What you need to do:
Give again, word for word, each line below starting at the one that contains "theorem EncodeOpcode.jbus (a" and ending at the one that contains "theorem EncodeOpcode.out (a".

─── Given records

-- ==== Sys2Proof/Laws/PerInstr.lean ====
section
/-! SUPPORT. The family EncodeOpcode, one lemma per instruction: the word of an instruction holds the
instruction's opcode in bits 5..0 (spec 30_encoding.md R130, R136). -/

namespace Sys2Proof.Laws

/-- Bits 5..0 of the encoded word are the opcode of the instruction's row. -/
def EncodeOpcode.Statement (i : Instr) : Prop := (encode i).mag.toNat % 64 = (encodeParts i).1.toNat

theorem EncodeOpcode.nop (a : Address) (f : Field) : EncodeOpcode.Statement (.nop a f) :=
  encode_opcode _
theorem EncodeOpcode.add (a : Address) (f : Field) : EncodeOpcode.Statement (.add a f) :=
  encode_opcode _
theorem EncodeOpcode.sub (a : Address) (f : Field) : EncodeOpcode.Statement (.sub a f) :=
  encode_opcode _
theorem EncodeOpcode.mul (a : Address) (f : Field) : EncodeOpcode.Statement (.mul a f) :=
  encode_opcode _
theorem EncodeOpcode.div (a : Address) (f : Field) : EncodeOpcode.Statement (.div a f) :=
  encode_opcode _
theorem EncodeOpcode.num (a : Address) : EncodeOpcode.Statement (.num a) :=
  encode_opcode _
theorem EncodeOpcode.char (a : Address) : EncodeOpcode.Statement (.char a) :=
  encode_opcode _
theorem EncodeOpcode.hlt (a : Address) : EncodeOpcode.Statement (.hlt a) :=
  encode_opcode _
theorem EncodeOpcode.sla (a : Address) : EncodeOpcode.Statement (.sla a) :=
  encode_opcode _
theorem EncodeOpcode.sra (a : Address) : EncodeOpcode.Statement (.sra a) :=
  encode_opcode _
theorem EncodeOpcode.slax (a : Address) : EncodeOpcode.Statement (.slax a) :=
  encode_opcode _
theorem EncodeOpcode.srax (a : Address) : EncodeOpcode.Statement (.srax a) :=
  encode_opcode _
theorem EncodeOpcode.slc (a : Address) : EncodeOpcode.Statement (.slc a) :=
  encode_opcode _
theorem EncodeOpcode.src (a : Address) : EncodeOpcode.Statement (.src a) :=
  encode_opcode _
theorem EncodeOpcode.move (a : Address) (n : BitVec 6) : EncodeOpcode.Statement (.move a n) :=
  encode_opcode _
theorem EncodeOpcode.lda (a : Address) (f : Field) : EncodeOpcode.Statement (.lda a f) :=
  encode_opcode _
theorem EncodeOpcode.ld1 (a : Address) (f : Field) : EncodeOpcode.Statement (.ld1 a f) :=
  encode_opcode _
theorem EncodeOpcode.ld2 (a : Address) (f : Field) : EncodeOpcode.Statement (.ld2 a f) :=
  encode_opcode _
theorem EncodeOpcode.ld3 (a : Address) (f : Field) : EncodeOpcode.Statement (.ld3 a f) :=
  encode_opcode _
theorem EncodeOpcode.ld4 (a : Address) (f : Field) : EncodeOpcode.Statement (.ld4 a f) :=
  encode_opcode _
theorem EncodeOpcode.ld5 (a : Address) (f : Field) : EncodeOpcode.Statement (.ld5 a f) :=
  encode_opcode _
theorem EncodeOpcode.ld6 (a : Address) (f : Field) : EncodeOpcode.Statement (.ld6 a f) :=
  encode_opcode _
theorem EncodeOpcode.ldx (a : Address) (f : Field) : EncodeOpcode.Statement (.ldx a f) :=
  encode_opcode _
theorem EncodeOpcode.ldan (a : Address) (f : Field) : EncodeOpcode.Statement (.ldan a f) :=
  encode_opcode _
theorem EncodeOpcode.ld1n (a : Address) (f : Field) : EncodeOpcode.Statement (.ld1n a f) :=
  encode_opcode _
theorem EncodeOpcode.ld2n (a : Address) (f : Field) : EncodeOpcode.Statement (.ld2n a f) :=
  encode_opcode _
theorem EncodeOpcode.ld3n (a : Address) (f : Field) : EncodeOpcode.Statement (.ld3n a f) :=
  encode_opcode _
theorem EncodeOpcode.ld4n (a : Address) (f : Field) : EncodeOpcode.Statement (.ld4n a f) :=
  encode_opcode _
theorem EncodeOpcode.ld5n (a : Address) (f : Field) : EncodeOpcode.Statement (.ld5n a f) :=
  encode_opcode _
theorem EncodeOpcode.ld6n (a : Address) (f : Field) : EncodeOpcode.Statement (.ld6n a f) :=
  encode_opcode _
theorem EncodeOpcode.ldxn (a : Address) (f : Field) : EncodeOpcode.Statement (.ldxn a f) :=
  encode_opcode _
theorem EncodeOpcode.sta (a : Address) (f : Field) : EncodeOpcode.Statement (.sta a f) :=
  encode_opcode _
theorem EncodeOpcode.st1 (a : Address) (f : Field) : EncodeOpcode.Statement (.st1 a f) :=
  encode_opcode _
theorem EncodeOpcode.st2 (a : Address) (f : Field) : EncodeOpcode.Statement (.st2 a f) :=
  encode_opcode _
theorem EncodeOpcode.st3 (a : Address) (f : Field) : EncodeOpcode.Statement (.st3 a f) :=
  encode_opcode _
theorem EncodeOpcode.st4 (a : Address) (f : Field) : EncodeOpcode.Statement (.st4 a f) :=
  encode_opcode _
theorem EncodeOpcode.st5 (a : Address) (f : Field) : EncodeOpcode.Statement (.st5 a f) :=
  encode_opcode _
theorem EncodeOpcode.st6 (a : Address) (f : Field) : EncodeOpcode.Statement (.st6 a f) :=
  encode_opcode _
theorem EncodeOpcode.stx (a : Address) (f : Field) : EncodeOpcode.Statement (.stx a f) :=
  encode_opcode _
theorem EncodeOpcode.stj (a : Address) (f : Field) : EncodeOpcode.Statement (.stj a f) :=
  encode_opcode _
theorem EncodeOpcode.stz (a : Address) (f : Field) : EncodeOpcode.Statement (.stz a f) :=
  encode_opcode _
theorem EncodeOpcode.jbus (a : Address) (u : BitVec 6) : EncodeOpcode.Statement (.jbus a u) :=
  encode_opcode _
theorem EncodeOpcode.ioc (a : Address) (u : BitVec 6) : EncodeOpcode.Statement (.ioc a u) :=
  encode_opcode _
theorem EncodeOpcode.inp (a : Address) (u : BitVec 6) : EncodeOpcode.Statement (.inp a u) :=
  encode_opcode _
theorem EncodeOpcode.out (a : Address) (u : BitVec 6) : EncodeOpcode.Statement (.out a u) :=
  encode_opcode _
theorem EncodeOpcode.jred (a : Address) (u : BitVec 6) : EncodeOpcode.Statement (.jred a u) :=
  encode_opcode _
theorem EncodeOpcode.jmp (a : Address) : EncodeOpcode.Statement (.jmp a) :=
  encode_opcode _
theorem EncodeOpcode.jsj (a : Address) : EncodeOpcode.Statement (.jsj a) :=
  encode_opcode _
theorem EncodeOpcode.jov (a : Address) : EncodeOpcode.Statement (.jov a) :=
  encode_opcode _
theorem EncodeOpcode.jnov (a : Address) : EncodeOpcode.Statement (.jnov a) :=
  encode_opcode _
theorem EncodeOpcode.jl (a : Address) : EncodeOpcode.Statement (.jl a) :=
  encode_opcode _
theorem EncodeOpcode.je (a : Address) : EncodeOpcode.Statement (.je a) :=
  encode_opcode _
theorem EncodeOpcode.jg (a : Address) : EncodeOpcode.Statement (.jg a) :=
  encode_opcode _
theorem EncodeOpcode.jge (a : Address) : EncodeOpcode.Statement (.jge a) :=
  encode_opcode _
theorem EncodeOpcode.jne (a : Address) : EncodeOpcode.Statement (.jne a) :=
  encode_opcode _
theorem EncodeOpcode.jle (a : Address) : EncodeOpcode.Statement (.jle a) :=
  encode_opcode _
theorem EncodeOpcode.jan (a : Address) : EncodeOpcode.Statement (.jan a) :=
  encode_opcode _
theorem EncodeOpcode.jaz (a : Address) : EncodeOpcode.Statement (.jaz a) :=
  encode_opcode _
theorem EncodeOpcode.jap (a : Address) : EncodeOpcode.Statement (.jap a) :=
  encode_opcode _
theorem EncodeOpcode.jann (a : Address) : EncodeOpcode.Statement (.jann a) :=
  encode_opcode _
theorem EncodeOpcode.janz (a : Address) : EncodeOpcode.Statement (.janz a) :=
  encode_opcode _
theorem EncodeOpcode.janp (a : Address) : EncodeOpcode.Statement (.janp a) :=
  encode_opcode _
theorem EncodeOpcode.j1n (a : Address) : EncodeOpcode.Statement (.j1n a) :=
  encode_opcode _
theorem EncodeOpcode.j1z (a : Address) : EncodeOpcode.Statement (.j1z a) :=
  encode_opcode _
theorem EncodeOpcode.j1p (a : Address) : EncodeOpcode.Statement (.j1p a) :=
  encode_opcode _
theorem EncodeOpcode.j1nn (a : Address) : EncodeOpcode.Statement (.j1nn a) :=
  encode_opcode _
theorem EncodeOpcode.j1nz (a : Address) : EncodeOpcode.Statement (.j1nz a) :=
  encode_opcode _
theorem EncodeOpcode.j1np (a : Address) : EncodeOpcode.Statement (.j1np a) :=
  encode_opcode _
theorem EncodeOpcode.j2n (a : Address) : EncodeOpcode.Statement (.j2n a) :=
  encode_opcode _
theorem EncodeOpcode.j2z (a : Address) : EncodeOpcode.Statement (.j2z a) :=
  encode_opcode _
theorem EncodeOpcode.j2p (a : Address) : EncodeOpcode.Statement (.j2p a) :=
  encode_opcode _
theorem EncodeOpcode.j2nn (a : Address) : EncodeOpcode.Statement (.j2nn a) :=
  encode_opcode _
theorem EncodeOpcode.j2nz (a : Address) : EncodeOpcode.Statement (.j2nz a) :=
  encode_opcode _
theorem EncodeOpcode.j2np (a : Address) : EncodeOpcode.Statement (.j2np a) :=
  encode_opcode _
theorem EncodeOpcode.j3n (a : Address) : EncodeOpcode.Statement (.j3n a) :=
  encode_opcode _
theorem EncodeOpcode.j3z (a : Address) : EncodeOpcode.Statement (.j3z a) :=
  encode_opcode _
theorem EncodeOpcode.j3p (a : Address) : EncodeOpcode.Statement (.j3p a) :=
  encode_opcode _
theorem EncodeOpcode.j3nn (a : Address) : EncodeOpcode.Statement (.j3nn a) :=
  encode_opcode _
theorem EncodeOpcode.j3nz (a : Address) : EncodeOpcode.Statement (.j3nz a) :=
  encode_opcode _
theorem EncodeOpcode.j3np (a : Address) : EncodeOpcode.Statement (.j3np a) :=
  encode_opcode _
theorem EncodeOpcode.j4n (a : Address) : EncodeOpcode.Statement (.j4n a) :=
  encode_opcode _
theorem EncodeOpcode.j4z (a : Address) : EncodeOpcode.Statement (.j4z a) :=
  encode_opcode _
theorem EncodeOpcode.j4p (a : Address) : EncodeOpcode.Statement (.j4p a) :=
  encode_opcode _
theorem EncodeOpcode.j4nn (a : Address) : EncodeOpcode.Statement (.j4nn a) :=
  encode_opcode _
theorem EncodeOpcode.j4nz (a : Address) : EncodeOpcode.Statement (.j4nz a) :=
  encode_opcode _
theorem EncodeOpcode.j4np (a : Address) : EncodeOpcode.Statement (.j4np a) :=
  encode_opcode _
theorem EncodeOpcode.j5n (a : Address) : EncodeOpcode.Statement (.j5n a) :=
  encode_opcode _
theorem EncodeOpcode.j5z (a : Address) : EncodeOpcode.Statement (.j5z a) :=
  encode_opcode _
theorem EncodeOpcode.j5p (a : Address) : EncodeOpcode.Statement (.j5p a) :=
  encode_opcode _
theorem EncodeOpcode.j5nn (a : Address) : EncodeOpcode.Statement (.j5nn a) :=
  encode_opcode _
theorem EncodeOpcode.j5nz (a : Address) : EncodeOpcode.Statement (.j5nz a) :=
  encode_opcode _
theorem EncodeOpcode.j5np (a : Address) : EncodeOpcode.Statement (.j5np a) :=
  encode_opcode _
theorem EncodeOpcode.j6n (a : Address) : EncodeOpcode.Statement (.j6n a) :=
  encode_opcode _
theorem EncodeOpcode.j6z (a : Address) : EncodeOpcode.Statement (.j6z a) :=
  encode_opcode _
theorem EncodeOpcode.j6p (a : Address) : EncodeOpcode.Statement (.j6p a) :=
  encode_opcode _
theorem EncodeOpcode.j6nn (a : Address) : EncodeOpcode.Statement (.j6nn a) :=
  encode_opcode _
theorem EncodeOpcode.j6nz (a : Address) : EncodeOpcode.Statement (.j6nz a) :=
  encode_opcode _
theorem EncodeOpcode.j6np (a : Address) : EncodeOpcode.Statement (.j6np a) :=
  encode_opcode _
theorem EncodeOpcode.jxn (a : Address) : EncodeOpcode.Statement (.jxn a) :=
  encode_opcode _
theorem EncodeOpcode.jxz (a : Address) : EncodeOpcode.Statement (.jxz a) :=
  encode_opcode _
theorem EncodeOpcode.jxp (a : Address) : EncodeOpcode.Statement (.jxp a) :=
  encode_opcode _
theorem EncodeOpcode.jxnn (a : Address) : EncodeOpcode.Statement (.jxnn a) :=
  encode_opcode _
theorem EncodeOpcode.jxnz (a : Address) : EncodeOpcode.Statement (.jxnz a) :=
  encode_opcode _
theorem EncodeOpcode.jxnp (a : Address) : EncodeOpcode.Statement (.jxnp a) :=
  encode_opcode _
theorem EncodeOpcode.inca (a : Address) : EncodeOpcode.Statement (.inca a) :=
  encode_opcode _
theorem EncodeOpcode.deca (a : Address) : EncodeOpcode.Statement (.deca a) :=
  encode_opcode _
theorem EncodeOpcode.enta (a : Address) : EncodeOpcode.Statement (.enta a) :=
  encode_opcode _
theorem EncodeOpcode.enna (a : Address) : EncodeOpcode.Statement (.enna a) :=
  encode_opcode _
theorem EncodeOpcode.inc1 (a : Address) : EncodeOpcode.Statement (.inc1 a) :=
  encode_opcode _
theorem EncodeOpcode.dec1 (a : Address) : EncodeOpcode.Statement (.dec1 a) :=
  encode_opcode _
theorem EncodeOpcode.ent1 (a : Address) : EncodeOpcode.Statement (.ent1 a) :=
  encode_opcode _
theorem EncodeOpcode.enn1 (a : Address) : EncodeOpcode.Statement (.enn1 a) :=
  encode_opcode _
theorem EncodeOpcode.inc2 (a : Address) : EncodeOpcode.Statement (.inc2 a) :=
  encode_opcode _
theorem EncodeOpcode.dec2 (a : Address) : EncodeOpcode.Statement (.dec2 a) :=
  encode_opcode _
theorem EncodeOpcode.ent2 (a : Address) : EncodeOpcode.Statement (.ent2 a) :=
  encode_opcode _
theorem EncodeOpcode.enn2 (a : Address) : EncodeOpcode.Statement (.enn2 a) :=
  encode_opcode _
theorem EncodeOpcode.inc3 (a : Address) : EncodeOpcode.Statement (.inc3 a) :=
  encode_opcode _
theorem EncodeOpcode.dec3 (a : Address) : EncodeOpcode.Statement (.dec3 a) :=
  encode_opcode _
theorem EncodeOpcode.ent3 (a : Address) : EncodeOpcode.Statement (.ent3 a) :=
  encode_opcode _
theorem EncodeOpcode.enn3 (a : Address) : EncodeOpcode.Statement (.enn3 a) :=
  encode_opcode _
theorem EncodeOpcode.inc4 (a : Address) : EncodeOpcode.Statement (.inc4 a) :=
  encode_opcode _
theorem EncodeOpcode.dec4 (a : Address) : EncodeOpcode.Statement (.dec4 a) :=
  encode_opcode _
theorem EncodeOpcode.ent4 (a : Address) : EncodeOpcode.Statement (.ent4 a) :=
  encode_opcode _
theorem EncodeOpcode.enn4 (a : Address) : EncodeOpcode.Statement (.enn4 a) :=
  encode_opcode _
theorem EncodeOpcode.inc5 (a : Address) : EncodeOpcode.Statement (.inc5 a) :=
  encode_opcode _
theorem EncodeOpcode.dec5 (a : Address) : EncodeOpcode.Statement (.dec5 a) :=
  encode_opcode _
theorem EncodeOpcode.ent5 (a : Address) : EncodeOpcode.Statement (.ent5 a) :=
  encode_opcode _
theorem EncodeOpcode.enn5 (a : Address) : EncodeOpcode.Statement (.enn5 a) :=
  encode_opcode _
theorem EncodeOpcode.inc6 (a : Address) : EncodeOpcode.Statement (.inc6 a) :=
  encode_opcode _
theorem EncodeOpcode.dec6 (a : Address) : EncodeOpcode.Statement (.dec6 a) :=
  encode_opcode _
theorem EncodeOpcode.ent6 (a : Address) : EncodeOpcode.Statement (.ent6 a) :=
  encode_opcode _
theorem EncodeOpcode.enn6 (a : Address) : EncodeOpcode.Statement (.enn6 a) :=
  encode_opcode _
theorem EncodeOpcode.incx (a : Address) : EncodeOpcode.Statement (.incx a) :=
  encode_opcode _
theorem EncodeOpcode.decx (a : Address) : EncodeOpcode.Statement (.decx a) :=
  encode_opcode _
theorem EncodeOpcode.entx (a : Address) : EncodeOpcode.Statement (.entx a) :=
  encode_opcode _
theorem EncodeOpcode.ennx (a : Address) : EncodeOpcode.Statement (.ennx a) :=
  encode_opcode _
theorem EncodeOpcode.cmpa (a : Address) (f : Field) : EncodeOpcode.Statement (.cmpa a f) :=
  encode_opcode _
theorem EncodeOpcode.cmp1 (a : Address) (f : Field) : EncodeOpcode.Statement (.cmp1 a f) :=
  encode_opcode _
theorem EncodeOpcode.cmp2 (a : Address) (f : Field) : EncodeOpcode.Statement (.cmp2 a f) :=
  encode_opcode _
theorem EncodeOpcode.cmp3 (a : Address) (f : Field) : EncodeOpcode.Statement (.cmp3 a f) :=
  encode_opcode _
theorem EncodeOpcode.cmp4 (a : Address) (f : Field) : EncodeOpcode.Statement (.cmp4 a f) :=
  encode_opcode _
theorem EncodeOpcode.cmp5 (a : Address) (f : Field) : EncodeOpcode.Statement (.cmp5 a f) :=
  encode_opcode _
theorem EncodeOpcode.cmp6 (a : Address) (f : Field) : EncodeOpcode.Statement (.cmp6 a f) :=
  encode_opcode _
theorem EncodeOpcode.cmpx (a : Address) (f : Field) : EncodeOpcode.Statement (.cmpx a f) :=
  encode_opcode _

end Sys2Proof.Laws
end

──────
─── Given records

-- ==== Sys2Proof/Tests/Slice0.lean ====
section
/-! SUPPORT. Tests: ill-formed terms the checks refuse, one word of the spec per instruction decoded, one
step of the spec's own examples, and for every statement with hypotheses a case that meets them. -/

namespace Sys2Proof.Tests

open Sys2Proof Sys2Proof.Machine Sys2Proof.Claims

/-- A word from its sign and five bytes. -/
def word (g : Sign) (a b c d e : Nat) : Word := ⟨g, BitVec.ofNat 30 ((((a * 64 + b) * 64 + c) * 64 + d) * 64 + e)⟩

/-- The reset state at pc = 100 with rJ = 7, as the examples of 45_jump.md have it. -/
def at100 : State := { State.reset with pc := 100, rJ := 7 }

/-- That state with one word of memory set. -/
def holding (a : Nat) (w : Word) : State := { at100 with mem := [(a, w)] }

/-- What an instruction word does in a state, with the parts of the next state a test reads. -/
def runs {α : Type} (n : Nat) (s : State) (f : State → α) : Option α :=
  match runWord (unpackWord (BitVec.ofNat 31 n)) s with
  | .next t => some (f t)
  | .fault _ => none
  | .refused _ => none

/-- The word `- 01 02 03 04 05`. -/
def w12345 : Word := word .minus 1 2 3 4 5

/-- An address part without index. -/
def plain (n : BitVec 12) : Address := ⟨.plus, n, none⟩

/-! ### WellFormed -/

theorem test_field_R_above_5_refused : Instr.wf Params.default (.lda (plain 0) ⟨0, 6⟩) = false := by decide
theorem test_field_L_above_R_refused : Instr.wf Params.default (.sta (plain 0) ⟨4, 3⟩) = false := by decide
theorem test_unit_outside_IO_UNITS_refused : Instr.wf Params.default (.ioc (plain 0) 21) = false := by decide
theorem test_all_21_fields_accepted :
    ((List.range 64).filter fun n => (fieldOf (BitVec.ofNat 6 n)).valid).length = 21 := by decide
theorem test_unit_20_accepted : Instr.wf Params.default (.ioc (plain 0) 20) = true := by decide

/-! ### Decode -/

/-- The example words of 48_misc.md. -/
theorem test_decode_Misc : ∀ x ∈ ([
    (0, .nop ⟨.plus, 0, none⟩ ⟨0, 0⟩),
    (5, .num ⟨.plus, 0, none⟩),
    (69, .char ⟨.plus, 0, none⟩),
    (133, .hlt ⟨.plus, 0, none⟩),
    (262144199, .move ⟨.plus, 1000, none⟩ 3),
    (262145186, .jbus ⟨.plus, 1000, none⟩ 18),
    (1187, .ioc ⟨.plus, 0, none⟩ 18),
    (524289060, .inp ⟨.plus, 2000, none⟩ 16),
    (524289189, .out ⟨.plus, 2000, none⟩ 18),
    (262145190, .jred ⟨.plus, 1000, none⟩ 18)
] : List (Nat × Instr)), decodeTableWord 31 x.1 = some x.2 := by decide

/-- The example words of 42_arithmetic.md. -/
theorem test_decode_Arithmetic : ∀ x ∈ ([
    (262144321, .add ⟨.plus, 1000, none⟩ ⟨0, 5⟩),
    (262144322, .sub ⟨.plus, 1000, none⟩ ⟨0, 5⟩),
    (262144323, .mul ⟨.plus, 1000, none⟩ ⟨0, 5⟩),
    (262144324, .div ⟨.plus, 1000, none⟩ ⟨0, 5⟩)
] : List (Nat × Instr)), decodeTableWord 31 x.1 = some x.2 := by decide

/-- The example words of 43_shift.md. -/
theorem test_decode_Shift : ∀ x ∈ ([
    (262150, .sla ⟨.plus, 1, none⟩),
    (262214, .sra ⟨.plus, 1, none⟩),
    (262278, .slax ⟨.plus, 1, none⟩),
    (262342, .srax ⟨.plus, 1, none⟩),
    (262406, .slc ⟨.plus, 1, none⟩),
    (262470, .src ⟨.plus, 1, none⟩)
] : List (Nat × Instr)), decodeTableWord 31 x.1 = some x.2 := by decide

──────

Solution to this problem:
theorem EncodeOpcode.jbus (a : Address) (u : BitVec 6) : EncodeOpcode.Statement (.jbus a u) :=
  encode_opcode _
theorem EncodeOpcode.ioc (a : Address) (u : BitVec 6) : EncodeOpcode.Statement (.ioc a u) :=
  encode_opcode _
theorem EncodeOpcode.inp (a : Address) (u : BitVec 6) : EncodeOpcode.Statement (.inp a u) :=
  encode_opcode _
theorem EncodeOpcode.out (a : Address) (u : BitVec 6) : EncodeOpcode.Statement (.out a u) :=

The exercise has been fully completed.